* [WORK REQUIRED]
Exactly the lines from the top of the records below through the one containing "unfold execInitFillDone" must be set down, with no line added or dropped.

* [STORED DATA]
====

-- ==== Sys2Proof/Laws/KeepsStartUp.lean ====
section
/-! SUPPORT. The operations of StartUp, Access, DillBus, HostBar keep what `Keeps` says. -/

namespace Sys2Proof.Machine

theorem State.dropAll_keeps {s0 : State} {s : State} (hs : Keeps s0 s) : Keeps s0 (State.dropAll s) := by
  unfold State.dropAll
  with_reducible repeat' first | assumption | intro _ | apply State.abortRead_keeps | apply State.abortWrite_keeps | apply State.dmaReset_keeps | apply State.portReset_keeps | apply each_keeps | (extract_lets +onlyGivenNames x; first | (refine keeps_cut (s := s0) (t := x) ?_ (fun hx => ?_); unfold x; clear x; rotate_left; clear_value x; rotate_right) | clear_value x)

theorem execMotionPowerOnReset_keeps {s0 : State} {v5 : BitVec 16} {vhold : BitVec 16} {s : State} (hs : Keeps s0 s) : KeepsOut s0 (execMotionPowerOnReset v5 vhold s) := by
  unfold execMotionPowerOnReset
  with_reducible repeat' first | assumption | intro _ | apply State.motionReset_keeps | apply State.put_keeps | apply Keeps.out | (extract_lets +onlyGivenNames x; first | (refine keeps_cut (s := s0) (t := x) ?_ (fun hx => ?_); unfold x; clear x; rotate_left; clear_value x; rotate_right) | clear_value x) | split | (refine keeps_mk ?_ rfl ?_; rotate_left; (intro hk; cases hk; constructor <;> first | assumption | exact tabPut_sorted (by assumption) | exact filter_sorted (by assumption) | exact tabSorted_nil | exact foldl_tabPut_sorted (by assumption)))

theorem State.warmCore_keeps {s0 : State} {s : State} (hs : Keeps s0 s) : Keeps s0 (State.warmCore s) := by
  unfold State.warmCore
  refine keeps_mk hs rfl ?_
  intro hk
  have h1 := filter_wf (p := fun c => decide (c.1 < dramBase)) hk.mem
  have h2 : tabSorted (keepRegs s.regs) = true := by
    unfold keepRegs
    exact filterMap_sorted (by intro e y hy; revert hy; dsimp only; split <;> simp; rintro rfl; rfl) hk.regs
  cases hk; constructor <;> first | assumption | exact tabSorted_nil | skip
  exact filterMap_sorted (by intro e y hy; revert hy; dsimp only; split <;> simp; rintro rfl; rfl) (by assumption)

theorem execInitFillDone_keeps {s0 : State} {rom : Bool} {fails : List (Fin 352 × BitVec 8)} {s : State} (hs : Keeps s0 s) : KeepsOut s0 (execInitFillDone rom fails s) := by
  unfold execInitFillDone
  with_reducible repeat' first | assumption | apply State.zeroRange_keeps | apply State.selfTest_keeps | apply State.domRequest_keeps | apply State.put_keeps | apply Keeps.out | (extract_lets +onlyGivenNames x; first | (refine keeps_cut (s := s0) (t := x) ?_ (fun hx => ?_); unfold x; clear x; rotate_left; clear_value x; rotate_right) | clear_value x) | split

theorem State.motionWarm_keeps {s0 : State} {s : State} (hs : Keeps s0 s) : Keeps s0 (State.motionWarm s) := by
  unfold State.motionWarm
  with_reducible repeat' first | assumption | intro _ | apply State.motionReset_keeps | apply State.askEmergency_keeps | apply State.askRetract_keeps | (extract_lets +onlyGivenNames x; first | (refine keeps_cut (s := s0) (t := x) ?_ (fun hx => ?_); unfold x; clear x; rotate_left; clear_value x; rotate_right) | clear_value x) | split | (refine keeps_mk ?_ rfl ?_; rotate_left; (intro hk; cases hk; constructor <;> first | assumption | exact tabPut_sorted (by assumption) | exact filter_sorted (by assumption) | exact tabSorted_nil | exact foldl_tabPut_sorted (by assumption)))

theorem execWarmReset_keeps {s0 : State} {s : State} (hs : Keeps s0 s) : KeepsOut s0 (execWarmReset s) := by
  unfold execWarmReset
  with_reducible repeat' first | assumption | intro _ | apply State.motionWarm_keeps | apply State.warmCore_keeps | apply State.nvsOff_keeps | apply State.dropAll_keeps | apply State.put_keeps | apply State.inc_keeps | apply State.debugReset_keeps | apply State.secDefaults_keeps | apply Keeps.out | (extract_lets +onlyGivenNames x; first | (refine keeps_cut (s := s0) (t := x) ?_ (fun hx => ?_); unfold x; clear x; rotate_left; clear_value x; rotate_right) | clear_value x) | split | (refine keeps_mk ?_ rfl ?_; rotate_left; (intro hk; cases hk; constructor <;> first | assumption | exact tabPut_sorted (by assumption) | exact filter_sorted (by assumption) | exact tabSorted_nil | exact foldl_tabPut_sorted (by assumption)))

theorem State.warmAsk_keeps {s0 : State} {s : State} {b : Nat} {stopped : Bool} (hs : Keeps s0 s) : Keeps s0 (State.warmAsk s b stopped) := by
  unfold State.warmAsk
  with_reducible repeat' first | assumption | intro _ | apply State.put_keeps | split | (refine keeps_mk ?_ rfl ?_; rotate_left; (intro hk; cases hk; constructor <;> first | assumption | exact tabPut_sorted (by assumption) | exact filter_sorted (by assumption) | exact tabSorted_nil | exact foldl_tabPut_sorted (by assumption)))

theorem execJtagWarmReset_keeps {s0 : State} {s : State} (hs : Keeps s0 s) : KeepsOut s0 (execJtagWarmReset s) := by
  unfold execJtagWarmReset
  with_reducible repeat' first | assumption | intro _ | apply State.warmAsk_keeps | apply Keeps.out | (extract_lets +onlyGivenNames x; clear_value x) | split

theorem execFuseRead_keeps {s0 : State} {ue : Bool} {s : State} (hs : Keeps s0 s) : KeepsOut s0 (execFuseRead ue s) := by
  unfold execFuseRead
  with_reducible repeat' first | assumption | apply State.setReg_keeps | apply State.put_keeps | apply State.deriveKeys_keeps | apply State.latchFuses_keeps | apply State.debugReset_keeps | apply State.secDefaults_keeps | apply Keeps.out | (extract_lets +onlyGivenNames x; first | (refine keeps_cut (s := s0) (t := x) ?_ (fun hx => ?_); unfold x; clear x; rotate_left; clear_value x; rotate_right) | clear_value x) | split

theorem execCoreHold_keeps {s0 : State} {m : Master} {v : BitVec 8} {s : State} (hs : Keeps s0 s) : KeepsOut s0 (execCoreHold m v s) := by
  unfold execCoreHold
  with_reducible repeat' first | assumption | intro _ | apply State.regCmd_keeps | apply State.put_keeps | apply each_keeps | apply Keeps.out | (extract_lets +onlyGivenNames x; clear_value x) | split

theorem execRstCtrlWarm_keeps {s0 : State} {m : Master} {key : BitVec 16} {warm : Bool} {s : State} (hs : Keeps s0 s) : KeepsOut s0 (execRstCtrlWarm m key warm s) := by
  unfold execRstCtrlWarm
  with_reducible repeat' first | assumption | intro _ | apply State.regCmd_keeps | apply State.raiseBy_keeps | apply State.warmAsk_keeps | apply Keeps.out | split

theorem execPowerOnReset_keeps {s0 : State} {test : Bool} {s : State} (hs : Keeps s0 s) : KeepsOut s0 (execPowerOnReset test s) := by
  unfold execPowerOnReset
  refine Keeps.out (State.motionWarm_keeps (keeps_mk hs rfl ?_))
  intro hk; cases hk; constructor <;> first | assumption | exact tabSorted_nil | exact filter_sorted (by assumption) | skip
  · rfl
  · exact filter_sorted (map_sorted (fun _ => rfl) (by assumption))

====

* [THE COMPLETED TASK]
-- ==== Sys2Proof/Laws/KeepsStartUp.lean ====
section
/-! SUPPORT. The operations of StartUp, Access, DillBus, HostBar keep what `Keeps` says. -/

namespace Sys2Proof.Machine

theorem State.dropAll_keeps {s0 : State} {s : State} (hs : Keeps s0 s) : Keeps s0 (State.dropAll s) := by
  unfold State.dropAll
  with_reducible repeat' first | assumption | intro _ | apply State.abortRead_keeps | apply State.abortWrite_keeps | apply State.dmaReset_keeps | apply State.portReset_keeps | apply each_keeps | (extract_lets +onlyGivenNames x; first | (refine keeps_cut (s := s0) (t := x) ?_ (fun hx => ?_); unfold x; clear x; rotate_left; clear_value x; rotate_right) | clear_value x)

theorem execMotionPowerOnReset_keeps {s0 : State} {v5 : BitVec 16} {vhold : BitVec 16} {s : State} (hs : Keeps s0 s) : KeepsOut s0 (execMotionPowerOnReset v5 vhold s) := by
  unfold execMotionPowerOnReset
  with_reducible repeat' first | assumption | intro _ | apply State.motionReset_keeps | apply State.put_keeps | apply Keeps.out | (extract_lets +onlyGivenNames x; first | (refine keeps_cut (s := s0) (t := x) ?_ (fun hx => ?_); unfold x; clear x; rotate_left; clear_value x; rotate_right) | clear_value x) | split | (refine keeps_mk ?_ rfl ?_; rotate_left; (intro hk; cases hk; constructor <;> first | assumption | exact tabPut_sorted (by assumption) | exact filter_sorted (by assumption) | exact tabSorted_nil | exact foldl_tabPut_sorted (by assumption)))

theorem State.warmCore_keeps {s0 : State} {s : State} (hs : Keeps s0 s) : Keeps s0 (State.warmCore s) := by
  unfold State.warmCore
  refine keeps_mk hs rfl ?_
  intro hk
  have h1 := filter_wf (p := fun c => decide (c.1 < dramBase)) hk.mem
  have h2 : tabSorted (keepRegs s.regs) = true := by
    unfold keepRegs
    exact filterMap_sorted (by intro e y hy; revert hy; dsimp only; split <;> simp; rintro rfl; rfl) hk.regs
  cases hk; constructor <;> first | assumption | exact tabSorted_nil | skip
  exact filterMap_sorted (by intro e y hy; revert hy; dsimp only; split <;> simp; rintro rfl; rfl) (by assumption)

theorem execInitFillDone_keeps {s0 : State} {rom : Bool} {fails : List (Fin 352 × BitVec 8)} {s : State} (hs : Keeps s0 s) : KeepsOut s0 (execInitFillDone rom fails s) := by
  unfold execInitFillDone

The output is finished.